Welcome to the
Marriage Builders® Discussion Forum

This is a community where people come in search of marriage related support, answers, or encouragement. Also, information about the Marriage Builders principles can be found in the books available for sale in the Marriage Builders® Bookstore.
If you would like to join our guidance forum, please read the Announcement Forum for instructions, rules, & guidelines.
The members of this community are peers and not professionals. Professional coaching is available by clicking on the link titled Coaching Center at the top of this page.
We trust that you will find the Marriage Builders® Discussion Forum to be a helpful resource for you. We look forward to your participation.
Once you have reviewed all the FAQ, tech support and announcement information, if you still have problems that are not addressed, please e-mail the administrators at mbrestored@gmail.com
Previous Thread
Next Thread
Print Thread
Joined: Jan 2006
Posts: 384
L
Member
Member
L Offline
Joined: Jan 2006
Posts: 384
I really don't know where I stand now. I guess I am letting myself drown in the anger phase?

I find it really hard to find a reason WHY should I even try to recover my marriage?

I imagine each and any situation might have their own reasons.
Could anyone share please?


For the kids? That's maybe the only reason I have... but I have been so angry that I even question if recovery is the best for them.

PS: I have read MB site, and Dr. Harleys mention that most couples try recovery after infidelity but he really doesn't mention the reasons, or maybe I miss it?


d-Day- jan2006
Me 38, WH, 36
Children-8 and 10
status: slow, slow, recovery...
Joined: Jan 2001
Posts: 17,837
O
Member
Member
O Offline
Joined: Jan 2001
Posts: 17,837
Love, children,family, memories, history, R, M, responsiblities, financial, legal, emotional and moral ties......all bind. The greatest is this: 'what God has yoked together, let no man (or woman) put asunder.'.... or as the Living Bible put it: '...and no man may divorce what God has joined together.' That's plenty enough reasons for me.

Though it has to be what we can live with. Adultery does allow the faithful mate to end the M from a scriptural POV. Legally there are many ways to end the M.

If there is t/b forgiveness, the roles change.....it is the WS who must win back the BS and family. Make sure you do what you need to assure you are NOT taken down that path again. That's why identifying your personal boundaries is sooo important both now and then.

JMHO,
L.

Joined: Jan 2006
Posts: 6,128
P
Member
Member
P Offline
Joined: Jan 2006
Posts: 6,128
I have gone through phases where I asked myself the same question - "why am I allowing myself to suffer this?". Orchid gave all the right reasons. Each time I have gone through this phase, one of those reasons (might have been a different one each time) always brought me back.

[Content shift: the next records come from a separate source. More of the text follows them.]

-- ==== Sys2Proof/Machine/Sbox.lean ====
section
/-! DEFINITION. S-box substitution (`41_sbox.md`). -/

namespace Sys2Proof.Machine

/-- `sbox(b, S)` (R110): the outer bits give the row, the inner bits the column, the entry is two
bits. -/
def sbox (t : Tables) (b : BitVector) (name : SboxName) : Except Stop BitVector := do
  let rowBits ← permute b (romVector t .outer)
  let colBits ← permute b (romVector t .inner)
  match romSboxEntry t name (toInteger rowBits) (toInteger colBits) with
  | some entry => fromInteger entry Config.sboxOutBits
  | none => .error .badIndex

/-- `sboxPair(X)` (R112): S0 on the left half, S1 on the right half, S0's output first. -/
def sboxPair (t : Tables) (x : BitVector) : Except Stop BitVector := do
  let (xL, xR) ← split x
  let a ← sbox t xL .s0
  let b ← sbox t xR .s1
  return merge a b

end Sys2Proof.Machine
end

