-- ==== Sys2Proof/Machine/Step.lean ====
section
/-! DEFINITION. The step, and the placing of a request word where the step takes its next one. -/

namespace Sys2Proof.Machine

/-- One step: take the next request word, give its response, change nothing else (`44_commands.md`
R156).  A ROM that fails `TablesWellFormed` is refused (`20_memory.md` R42). -/
def step (s : State) : Host.Outcome State Fault Refusal :=
  if tablesWellFormed s.rom then serve s else .refused .tablesIllFormed

/-- The state in which the requester submits the given word next (`10_state.md` R16; log 5). -/
def State.withFetchWord (s : State) (nbits w : Nat) : State :=
  { s with requests := tableWord nbits w :: s.requests }

end Sys2Proof.Machine
end

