/-- The engine as one total function (`44_commands.md` R156): a step produces `Engine(TABLES, REQ)` and
changes nothing else, whatever the word; the response is the decoder's error or the operation's
result; only the status codes 0, 3 and 5 appear. -/
def Obligations.StepAnswersAsTheEngineFunction : Prop :=
  ∀ (s : State) (w : Word) (rest : List Word),
    tablesWellFormed s.rom = true → s.requests = w :: rest →
    ∃ rsp, engine s.rom w = some rsp ∧
      step s = .next { s with requests := rest, responses := s.responses ++ [rsp] } ∧
      (statusField rsp = 0 ∨ statusField rsp = 3 ∨ statusField rsp = 5) ∧
      (∀ kind info, decode w = .error (.raise kind info) →
        rsp = BitVec.ofNat 32 (statusCode kind <<< 28)) ∧
      (∀ key, decode w = .ok (.keygen key) → ∃ v, keySchedule s.rom key = .ok v ∧
        rsp = BitVec.ofNat 32 ((toInteger v.key1 <<< 8) ||| toInteger v.key2)) ∧
      (∀ key1 key2 block, decode w = .ok (.cipherE key1 key2 block) →
        ∃ v, cipher s.rom block key1 key2 .encrypt = .ok v ∧
          rsp = BitVec.ofNat 32 (toInteger v.out)) ∧
      (∀ key1 key2 block, decode w = .ok (.cipherD key1 key2 block) →
        ∃ v, cipher s.rom block key1 key2 .decrypt = .ok v ∧
          rsp = BitVec.ofNat 32 (toInteger v.out)) ∧
      (∀ key block, decode w = .ok (.encrypt key block) →
        ∃ ks v, keySchedule s.rom key = .ok ks ∧
          cipher s.rom block ks.key1 ks.key2 .encrypt = .ok v ∧
          rsp = BitVec.ofNat 32 (toInteger v.out)) ∧
      (∀ key block, decode w = .ok (.decrypt key block) →
        ∃ ks v, keySchedule s.rom key = .ok ks ∧
          cipher s.rom block ks.key1 ks.key2 .decrypt = .ok v ∧
          rsp = BitVec.ofNat 32 (toInteger v.out))

/-- The response word of every step on a request, and of every error kind whoever raises it
(`30_encoding.md` R66): the status, `RSP[27:16]` zero, KEYGEN's pair in `hi` and `lo`, the output block
in `lo` and zero in `hi` for the other operations, and the whole of `RSP[27:0]` zero with a status other
than 0. -/
def Obligations.ResponsesKeepTheLayout : Prop :=
  (statusField (errorResponse .invalidInput) = 1 ∧ statusField (errorResponse .lengthMismatch) = 2 ∧
    statusField (errorResponse .unknownMode) = 3 ∧ statusField (errorResponse .overflow) = 4 ∧
    statusField (errorResponse .illegalRequest) = 5) ∧
  (∀ kind : ErrorKind, field (errorResponse kind) 27 0 = 0) ∧
  (∀ (kind : ErrorKind) (info : Option Nat) (s : State),
    halt (.raise kind info) s = .next { s with responses := s.responses ++ [errorResponse kind] }) ∧
  ∀ (s : State) (w : Word) (rest : List Word),
    tablesWellFormed s.rom = true → s.requests = w :: rest →
    ∃ rsp, step s = .next { s with requests := rest, responses := s.responses ++ [rsp] } ∧
      statusField rsp ≤ 5 ∧ zeroField rsp = 0 ∧
      (statusField rsp ≠ 0 → field rsp 27 0 = 0) ∧
      (∀ kind info, decode w = .error (.raise kind info) → rsp = errorResponse kind) ∧
      (∀ i, decode w = .ok i → statusField rsp = 0) ∧
      (∀ key, decode w = .ok (.keygen key) → ∃ v, keySchedule s.rom key = .ok v ∧
        hiField rsp = toInteger v.key1 ∧ loField rsp = toInteger v.key2) ∧
      (∀ i, decode w = .ok i → i.opcode ≠ .keygen → hiField rsp = 0) ∧
      (∀ key1 key2 block, decode w = .ok (.cipherE key1 key2 block) →
        ∃ v, cipher s.rom block key1 key2 .encrypt = .ok v ∧ loField rsp = toInteger v.out) ∧
      (∀ key1 key2 block, decode w = .ok (.cipherD key1 key2 block) →
        ∃ v, cipher s.rom block key1 key2 .decrypt = .ok v ∧ loField rsp = toInteger v.out) ∧
      (∀ key block, decode w = .ok (.encrypt key block) →
        ∃ ks v, keySchedule s.rom key = .ok ks ∧
          cipher s.rom block ks.key1 ks.key2 .encrypt = .ok v ∧ loField rsp = toInteger v.out) ∧
      (∀ key block, decode w = .ok (.decrypt key block) →
        ∃ ks v, keySchedule s.rom key = .ok ks ∧
          cipher s.rom block ks.key1 ks.key2 .decrypt = .ok v ∧ loField rsp = toInteger v.out)
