/-- Settles O26: the entry is there (`wf_romSboxEntry`), the substitution answers its two bits
(`sbox_of_entry`), and the pair puts the two outputs one after the other (`sboxPair_append`). -/
theorem sboxLooksUpOuterRowInnerColumn : Obligations.SboxLooksUpOuterRowInnerColumn := by
  refine ⟨fun t name b0 b1 b2 b3 h => ?_, fun t xL xR h hL hR => ?_, by decide, by decide⟩
  · obtain ⟨entry, he, hlt⟩ := wf_romSboxEntry h name b0 b3 b1 b2
    obtain ⟨r, hr, hlen, hval⟩ := fromInteger_ok (width := Config.sboxOutBits) hlt
    refine ⟨entry, r, ?_, Nat.le_of_lt_succ hlt, (sbox_of_entry he).trans hr, hlen, hval⟩
    rw [← toInteger_pair, ← toInteger_pair, he]
  · obtain ⟨a, ha, hal⟩ := sbox_answers h hL .s0
    obtain ⟨b, hb, hbl⟩ := sbox_answers h hR .s1
    exact ⟨a, b, ha, hb, sboxPair_append (hL.trans hR.symm) ha hb, by simp [hal, hbl]⟩

/-- Settles O27: the table is 16 closed lines, each evaluated. -/
theorem sboxesUnderTheDefaultTables : Obligations.SboxesUnderTheDefaultTables := by
  unfold Obligations.SboxesUnderTheDefaultTables
  decide

end Sys2Proof.Machine
end

section
/-! PROOFS. The key schedule: each working value as its step binds it, and every round key as one fixed
gather of the master key (`42_key_schedule.md` R120 to R128). -/

namespace Sys2Proof.Machine

/-! ### More rules of the utilities -/

/-- `permute` answers `r` exactly when every index is valid and `r` holds the elements they name. -/
theorem permute_eq_ok_iff {v r : BitVector} {ix : List Nat} :
    permute v ix = .ok r ↔ (∀ i ∈ ix, i < v.length) ∧ r = ix.map fun i => v.getD i false := by
  refine ⟨permute_inv, ?_⟩
  rintro ⟨hvalid, rfl⟩
  exact permute_ok hvalid

/-- A gather by a permutation of the indices permutes the elements. -/
theorem permute_perm {v r : BitVector} {ix : List Nat} (hix : ix.Perm (List.range v.length))
    (h : permute v ix = .ok r) : r.Perm v := by
  obtain ⟨-, rfl⟩ := permute_inv h
  obtain ⟨-, hv⟩ := permute_inv (permute_range v)
  exact (hix.map _).trans (.of_eq hv.symm)

/-- A gather of a gather is one gather. -/
theorem permute_permute {v u w : BitVector} {ix jx : List Nat} (hu : permute v ix = .ok u)
    (hw : permute u jx = .ok w) : permute v (jx.map fun j => ix.getD j 0) = .ok w := by
  obtain ⟨hix, rfl⟩ := permute_inv hu
  obtain ⟨hjx, rfl⟩ := permute_inv hw
  simp only [List.length_map] at hjx
  refine permute_eq_ok_iff.mpr ⟨?_, ?_⟩
  · simp only [List.forall_mem_map]
    intro j hj
    rw [List.getD_eq_getElem _ _ (hjx j hj)]
    exact hix _ (List.getElem_mem _)
  · rw [List.map_map]
    refine List.map_congr_left fun j hj => ?_
    simp [hjx j hj]

/-- Gathers by two index lists, one after the other. -/
theorem permute_append {v r s : BitVector} {ix jx : List Nat} (hr : permute v ix = .ok r)
    (hs : permute v jx = .ok s) : permute v (ix ++ jx) = .ok (merge r s) := by
  obtain ⟨hix, rfl⟩ := permute_inv hr
  obtain ⟨hjx, rfl⟩ := permute_inv hs
  refine permute_eq_ok_iff.mpr ⟨?_, by simp [merge]⟩
  simpa [or_imp, forall_and] using ⟨hix, hjx⟩

/-- Rotating the index list rotates what it gathers. -/
theorem permute_rotate {v r : BitVector} {ix : List Nat} (h : permute v ix = .ok r) (n : Nat) :
    permute v (ix.rotate n) = .ok (rotateLeft r n) := by
  obtain ⟨hix, rfl⟩ := permute_inv h
  refine permute_eq_ok_iff.mpr ⟨by simpa using hix, ?_⟩
  rw [rotateLeft_natCast, List.map_rotate]

/-- The halves of what an index list gathers are what its halves gather. -/
theorem permute_halves {v r a b : BitVector} {ix : List Nat} {n : Nat} (h : permute v ix = .ok r)
    (hs : split r = .ok (a, b)) (hn : ix.length = 2 * n) :
    permute v (ix.take n) = .ok a ∧ permute v (ix.drop n) = .ok b := by
  have hrl : r.length = 2 * n := (permute_length h).trans hn
  obtain ⟨hix, rfl⟩ := permute_inv h
  rw [split_ok (by omega), hrl, Nat.mul_div_cancel_left n two_pos] at hs
  cases hs
  exact ⟨permute_eq_ok_iff.mpr ⟨fun i hi => hix i (List.mem_of_mem_take hi), List.map_take.symm⟩,
    permute_eq_ok_iff.mpr ⟨fun i hi => hix i (List.mem_of_mem_drop hi), List.map_drop.symm⟩⟩

/-- A gather is linear over exclusive or. -/
theorem permute_xor {a b x p q r : BitVector} {ix : List Nat} (hx : xorBits a b = .ok x)
    (hp : permute a ix = .ok p) (hq : permute b ix = .ok q) (hr : permute x ix = .ok r) :
    xorBits p q = .ok r := by
  obtain ⟨ha, rfl⟩ := permute_inv hp
  obtain ⟨hb, rfl⟩ := permute_inv hq
  obtain ⟨hxv, rfl⟩ := permute_inv hr
  obtain ⟨-, -, hbit⟩ := xorBits_eq_ok_iff.mp hx
  refine xorBits_eq_ok_iff.mpr ⟨by simp, by simp, fun n _ _ hn => ?_⟩
  have hi : ix[n]'(by simpa using hn) ∈ ix := List.getElem_mem _
  simpa [ha _ hi, hb _ hi, hxv _ hi] using hbit _ (ha _ hi) (hb _ hi) (hxv _ hi)

/-- A gather of a constant vector is constant. -/
theorem permute_replicate {n : Nat} {b : Bool} {ix : List Nat} {r : BitVector}
    (h : permute (List.replicate n b) ix = .ok r) : r = List.replicate ix.length b := by
  refine List.eq_replicate_iff.mpr ⟨permute_length h, fun c hc => ?_⟩
  obtain ⟨i, hi, rfl⟩ := List.mem_iff_getElem.mp hc
  have hix : ix[i]? = some (ix[i]'(permute_length h ▸ hi)) := List.getElem?_eq_getElem _
  have hval := permute_getElem? h hix
  rw [List.getElem?_eq_getElem hi] at hval
  exact List.eq_of_mem_replicate (List.mem_of_getElem? hval.symm)

/-- The elements of the two halves of a vector (R93). -/
theorem split_getElem? {v a b : BitVector} {n : Nat} (hs : split v = .ok (a, b))
    (hn : v.length = 2 * n) :
    a.length = n ∧ b.length = n ∧ ∀ i < n, a[i]? = v[i]? ∧ b[i]? = v[n + i]? := by
  obtain ⟨a', b', hs', rfl, hb, rfl⟩ := split_answers hn
  obtain ⟨rfl, rfl⟩ : a' = a ∧ b' = b := by simpa [hs'] using hs
  exact ⟨rfl, hb, fun i hi => ⟨(merge_getElem?_left hi).symm, (merge_getElem?_right a' b' i).symm⟩⟩
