/-! ### setFlagThenV -/

@[simp] theorem State.setFlagThenV_mem (x : Reg) (f : Bool) (b : Byte) : (s.setFlagThenV x f b).mem = s.mem := rfl
@[simp] theorem State.setFlagThenV_i (x : Reg) (f : Bool) (b : Byte) : (s.setFlagThenV x f b).i = s.i := rfl
@[simp] theorem State.setFlagThenV_pc (x : Reg) (f : Bool) (b : Byte) : (s.setFlagThenV x f b).pc = s.pc := rfl
@[simp] theorem State.setFlagThenV_stack (x : Reg) (f : Bool) (b : Byte) : (s.setFlagThenV x f b).stack = s.stack := rfl
@[simp] theorem State.setFlagThenV_sp (x : Reg) (f : Bool) (b : Byte) : (s.setFlagThenV x f b).sp = s.sp := rfl
@[simp] theorem State.setFlagThenV_dt (x : Reg) (f : Bool) (b : Byte) : (s.setFlagThenV x f b).dt = s.dt := rfl
@[simp] theorem State.setFlagThenV_st (x : Reg) (f : Bool) (b : Byte) : (s.setFlagThenV x f b).st = s.st := rfl
@[simp] theorem State.setFlagThenV_fb (x : Reg) (f : Bool) (b : Byte) : (s.setFlagThenV x f b).fb = s.fb := rfl
@[simp] theorem State.setFlagThenV_keys (x : Reg) (f : Bool) (b : Byte) : (s.setFlagThenV x f b).keys = s.keys := rfl
@[simp] theorem State.setFlagThenV_seed (x : Reg) (f : Bool) (b : Byte) : (s.setFlagThenV x f b).seed = s.seed := rfl
@[simp] theorem State.setFlagThenV_randPos (x : Reg) (f : Bool) (b : Byte) : (s.setFlagThenV x f b).randPos = s.randPos := rfl
@[simp] theorem State.setFlagThenV_fault (x : Reg) (f : Bool) (b : Byte) : (s.setFlagThenV x f b).fault = s.fault := rfl

/-! ### setI -/

@[simp] theorem State.setI_mem (a : Word) : (s.setI a).mem = s.mem := rfl
@[simp] theorem State.setI_v (a : Word) : (s.setI a).v = s.v := rfl
@[simp] theorem State.setI_i (a : Word) : (s.setI a).i = a := rfl
@[simp] theorem State.setI_pc (a : Word) : (s.setI a).pc = s.pc := rfl
@[simp] theorem State.setI_stack (a : Word) : (s.setI a).stack = s.stack := rfl
@[simp] theorem State.setI_sp (a : Word) : (s.setI a).sp = s.sp := rfl
@[simp] theorem State.setI_dt (a : Word) : (s.setI a).dt = s.dt := rfl
@[simp] theorem State.setI_st (a : Word) : (s.setI a).st = s.st := rfl
@[simp] theorem State.setI_fb (a : Word) : (s.setI a).fb = s.fb := rfl
@[simp] theorem State.setI_keys (a : Word) : (s.setI a).keys = s.keys := rfl
@[simp] theorem State.setI_seed (a : Word) : (s.setI a).seed = s.seed := rfl
@[simp] theorem State.setI_randPos (a : Word) : (s.setI a).randPos = s.randPos := rfl
@[simp] theorem State.setI_fault (a : Word) : (s.setI a).fault = s.fault := rfl

/-! ### setDT -/

@[simp] theorem State.setDT_mem (b : Byte) : (s.setDT b).mem = s.mem := rfl
@[simp] theorem State.setDT_v (b : Byte) : (s.setDT b).v = s.v := rfl
@[simp] theorem State.setDT_i (b : Byte) : (s.setDT b).i = s.i := rfl
@[simp] theorem State.setDT_pc (b : Byte) : (s.setDT b).pc = s.pc := rfl
@[simp] theorem State.setDT_stack (b : Byte) : (s.setDT b).stack = s.stack := rfl
@[simp] theorem State.setDT_sp (b : Byte) : (s.setDT b).sp = s.sp := rfl
@[simp] theorem State.setDT_dt (b : Byte) : (s.setDT b).dt = b := rfl
@[simp] theorem State.setDT_st (b : Byte) : (s.setDT b).st = s.st := rfl
@[simp] theorem State.setDT_fb (b : Byte) : (s.setDT b).fb = s.fb := rfl
@[simp] theorem State.setDT_keys (b : Byte) : (s.setDT b).keys = s.keys := rfl
@[simp] theorem State.setDT_seed (b : Byte) : (s.setDT b).seed = s.seed := rfl
@[simp] theorem State.setDT_randPos (b : Byte) : (s.setDT b).randPos = s.randPos := rfl
@[simp] theorem State.setDT_fault (b : Byte) : (s.setDT b).fault = s.fault := rfl

/-! ### setST -/

@[simp] theorem State.setST_mem (b : Byte) : (s.setST b).mem = s.mem := rfl
@[simp] theorem State.setST_v (b : Byte) : (s.setST b).v = s.v := rfl
@[simp] theorem State.setST_i (b : Byte) : (s.setST b).i = s.i := rfl
@[simp] theorem State.setST_pc (b : Byte) : (s.setST b).pc = s.pc := rfl
@[simp] theorem State.setST_stack (b : Byte) : (s.setST b).stack = s.stack := rfl
@[simp] theorem State.setST_sp (b : Byte) : (s.setST b).sp = s.sp := rfl
@[simp] theorem State.setST_dt (b : Byte) : (s.setST b).dt = s.dt := rfl
@[simp] theorem State.setST_st (b : Byte) : (s.setST b).st = b := rfl
@[simp] theorem State.setST_fb (b : Byte) : (s.setST b).fb = s.fb := rfl
@[simp] theorem State.setST_keys (b : Byte) : (s.setST b).keys = s.keys := rfl
@[simp] theorem State.setST_seed (b : Byte) : (s.setST b).seed = s.seed := rfl
@[simp] theorem State.setST_randPos (b : Byte) : (s.setST b).randPos = s.randPos := rfl
@[simp] theorem State.setST_fault (b : Byte) : (s.setST b).fault = s.fault := rfl

/-! ### setPc -/

@[simp] theorem State.setPc_mem (a : Word) : (s.setPc a).mem = s.mem := rfl
@[simp] theorem State.setPc_v (a : Word) : (s.setPc a).v = s.v := rfl
@[simp] theorem State.setPc_i (a : Word) : (s.setPc a).i = s.i := rfl
@[simp] theorem State.setPc_pc (a : Word) : (s.setPc a).pc = a := rfl
@[simp] theorem State.setPc_stack (a : Word) : (s.setPc a).stack = s.stack := rfl
@[simp] theorem State.setPc_sp (a : Word) : (s.setPc a).sp = s.sp := rfl
@[simp] theorem State.setPc_dt (a : Word) : (s.setPc a).dt = s.dt := rfl
@[simp] theorem State.setPc_st (a : Word) : (s.setPc a).st = s.st := rfl
@[simp] theorem State.setPc_fb (a : Word) : (s.setPc a).fb = s.fb := rfl
@[simp] theorem State.setPc_keys (a : Word) : (s.setPc a).keys = s.keys := rfl
@[simp] theorem State.setPc_seed (a : Word) : (s.setPc a).seed = s.seed := rfl
@[simp] theorem State.setPc_randPos (a : Word) : (s.setPc a).randPos = s.randPos := rfl
@[simp] theorem State.setPc_fault (a : Word) : (s.setPc a).fault = s.fault := rfl

/-! ### advance -/

@[simp] theorem State.advance_mem : (s.advance).mem = s.mem := rfl
@[simp] theorem State.advance_v : (s.advance).v = s.v := rfl
@[simp] theorem State.advance_i : (s.advance).i = s.i := rfl
@[simp] theorem State.advance_pc : (s.advance).pc = s.pc + 2#16 := rfl
@[simp] theorem State.advance_stack : (s.advance).stack = s.stack := rfl
@[simp] theorem State.advance_sp : (s.advance).sp = s.sp := rfl
@[simp] theorem State.advance_dt : (s.advance).dt = s.dt := rfl
@[simp] theorem State.advance_st : (s.advance).st = s.st := rfl
@[simp] theorem State.advance_fb : (s.advance).fb = s.fb := rfl
@[simp] theorem State.advance_keys : (s.advance).keys = s.keys := rfl
@[simp] theorem State.advance_seed : (s.advance).seed = s.seed := rfl
@[simp] theorem State.advance_randPos : (s.advance).randPos = s.randPos := rfl
@[simp] theorem State.advance_fault : (s.advance).fault = s.fault := rfl

/-! ### skip -/

@[simp] theorem State.skip_mem : (s.skip).mem = s.mem := rfl
@[simp] theorem State.skip_v : (s.skip).v = s.v := rfl
@[simp] theorem State.skip_i : (s.skip).i = s.i := rfl
@[simp] theorem State.skip_pc : (s.skip).pc = s.pc + 2#16 := rfl
@[simp] theorem State.skip_stack : (s.skip).stack = s.stack := rfl
@[simp] theorem State.skip_sp : (s.skip).sp = s.sp := rfl
@[simp] theorem State.skip_dt : (s.skip).dt = s.dt := rfl
@[simp] theorem State.skip_st : (s.skip).st = s.st := rfl
@[simp] theorem State.skip_fb : (s.skip).fb = s.fb := rfl
@[simp] theorem State.skip_keys : (s.skip).keys = s.keys := rfl
@[simp] theorem State.skip_seed : (s.skip).seed = s.seed := rfl
@[simp] theorem State.skip_randPos : (s.skip).randPos = s.randPos := rfl
@[simp] theorem State.skip_fault : (s.skip).fault = s.fault := rfl

/-! ### rewind -/

@[simp] theorem State.rewind_mem : (s.rewind).mem = s.mem := rfl
@[simp] theorem State.rewind_v : (s.rewind).v = s.v := rfl
@[simp] theorem State.rewind_i : (s.rewind).i = s.i := rfl
@[simp] theorem State.rewind_pc : (s.rewind).pc = s.pc - 2#16 := rfl
@[simp] theorem State.rewind_stack : (s.rewind).stack = s.stack := rfl
@[simp] theorem State.rewind_sp : (s.rewind).sp = s.sp := rfl
@[simp] theorem State.rewind_dt : (s.rewind).dt = s.dt := rfl
@[simp] theorem State.rewind_st : (s.rewind).st = s.st := rfl
@[simp] theorem State.rewind_fb : (s.rewind).fb = s.fb := rfl
@[simp] theorem State.rewind_keys : (s.rewind).keys = s.keys := rfl
@[simp] theorem State.rewind_seed : (s.rewind).seed = s.seed := rfl
@[simp] theorem State.rewind_randPos : (s.rewind).randPos = s.randPos := rfl
@[simp] theorem State.rewind_fault : (s.rewind).fault = s.fault := rfl

/-! ### pushPc -/

@[simp] theorem State.pushPc_mem (h : s.sp.val < 16) : (s.pushPc h).mem = s.mem := rfl
@[simp] theorem State.pushPc_v (h : s.sp.val < 16) : (s.pushPc h).v = s.v := rfl
@[simp] theorem State.pushPc_i (h : s.sp.val < 16) : (s.pushPc h).i = s.i := rfl
@[simp] theorem State.pushPc_pc (h : s.sp.val < 16) : (s.pushPc h).pc = s.pc := rfl
@[simp] theorem State.pushPc_stack (h : s.sp.val < 16) : (s.pushPc h).stack = s.stack.set s.sp.val s.pc h := rfl
@[simp] theorem State.pushPc_sp (h : s.sp.val < 16) : (s.pushPc h).sp = ⟨s.sp.val + 1, Nat.succ_lt_succ h⟩ := rfl
@[simp] theorem State.pushPc_dt (h : s.sp.val < 16) : (s.pushPc h).dt = s.dt := rfl
@[simp] theorem State.pushPc_st (h : s.sp.val < 16) : (s.pushPc h).st = s.st := rfl
@[simp] theorem State.pushPc_fb (h : s.sp.val < 16) : (s.pushPc h).fb = s.fb := rfl
@[simp] theorem State.pushPc_keys (h : s.sp.val < 16) : (s.pushPc h).keys = s.keys := rfl
@[simp] theorem State.pushPc_seed (h : s.sp.val < 16) : (s.pushPc h).seed = s.seed := rfl
@[simp] theorem State.pushPc_randPos (h : s.sp.val < 16) : (s.pushPc h).randPos = s.randPos := rfl
@[simp] theorem State.pushPc_fault (h : s.sp.val < 16) : (s.pushPc h).fault = s.fault := rfl

/-! ### popPc -/

@[simp] theorem State.popPc_mem (h : 0 < s.sp.val) : (s.popPc h).mem = s.mem := rfl
@[simp] theorem State.popPc_v (h : 0 < s.sp.val) : (s.popPc h).v = s.v := rfl
@[simp] theorem State.popPc_i (h : 0 < s.sp.val) : (s.popPc h).i = s.i := rfl
@[simp] theorem State.popPc_pc (h : 0 < s.sp.val) : (s.popPc h).pc = s.stack.get ⟨s.sp.val - 1, by have := s.sp.isLt; omega⟩ := rfl
@[simp] theorem State.popPc_stack (h : 0 < s.sp.val) : (s.popPc h).stack = s.stack := rfl
@[simp] theorem State.popPc_sp (h : 0 < s.sp.val) : (s.popPc h).sp = ⟨s.sp.val - 1, by have := s.sp.isLt; omega⟩ := rfl
@[simp] theorem State.popPc_dt (h : 0 < s.sp.val) : (s.popPc h).dt = s.dt := rfl
@[simp] theorem State.popPc_st (h : 0 < s.sp.val) : (s.popPc h).st = s.st := rfl
@[simp] theorem State.popPc_fb (h : 0 < s.sp.val) : (s.popPc h).fb = s.fb := rfl
@[simp] theorem State.popPc_keys (h : 0 < s.sp.val) : (s.popPc h).keys = s.keys := rfl
@[simp] theorem State.popPc_seed (h : 0 < s.sp.val) : (s.popPc h).seed = s.seed := rfl
@[simp] theorem State.popPc_randPos (h : 0 < s.sp.val) : (s.popPc h).randPos = s.randPos := rfl
@[simp] theorem State.popPc_fault (h : 0 < s.sp.val) : (s.popPc h).fault = s.fault := rfl

/-! ### tick -/

@[simp] theorem State.tick_mem : (s.tick).mem = s.mem := rfl
@[simp] theorem State.tick_v : (s.tick).v = s.v := rfl
@[simp] theorem State.tick_i : (s.tick).i = s.i := rfl
@[simp] theorem State.tick_pc : (s.tick).pc = s.pc := rfl
@[simp] theorem State.tick_stack : (s.tick).stack = s.stack := rfl
@[simp] theorem State.tick_sp : (s.tick).sp = s.sp := rfl
@[simp] theorem State.tick_dt : (s.tick).dt = tickByte s.dt := rfl
@[simp] theorem State.tick_st : (s.tick).st = tickByte s.st := rfl
@[simp] theorem State.tick_fb : (s.tick).fb = s.fb := rfl
@[simp] theorem State.tick_keys : (s.tick).keys = s.keys := rfl
@[simp] theorem State.tick_seed : (s.tick).seed = s.seed := rfl
@[simp] theorem State.tick_randPos : (s.tick).randPos = s.randPos := rfl
@[simp] theorem State.tick_fault : (s.tick).fault = s.fault := rfl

The anger goes away and comes back. Eventually it dies ever so slowly. Eventually you learn to not make decisions based on your feelings because the feelings are so transient. You should only make your decisions based on what is real. That decision may be to separate - if it is, you will know it was well thought through and you are doing it because it is the only option. You should exhaust every alternative before doing it. I think you will always regret it if you don't.

In my case, I want to be able to look my daughters in the eye at some time in the future and tell them I did everything I knew how to do and it was not enough to keep Mom from leaving. Of course, if Mom does not leave, that conversation will never take place. Some days that is all I have - but it is enough - so far. I don't want to "ruin" my DDs's lives for my own selfish interests. As their father, I have an obligation to them.

Yesterday, for example, I was so mad that all I could think about was the bliss of seeing WW pack her bags (That was a feeling BTW). I woke up this morning and felt differently. I saw DD1 sleeping soundly in her bed as I went up the stairs. Did I mention I am a wreck today? yesterday was a bad day.

Joined: Apr 2005
Posts: 2,885
T
Member
Member
T Offline
Joined: Apr 2005
Posts: 2,885
Lost_Willow - you have every right NOT to try and recover. Your spouse has had 5 A's that you know of in the past 2 years. He has put your health at risk and obviously is not trying to rebuild the love and trust recovery takes. You should not feel bad if you decide to call it a day.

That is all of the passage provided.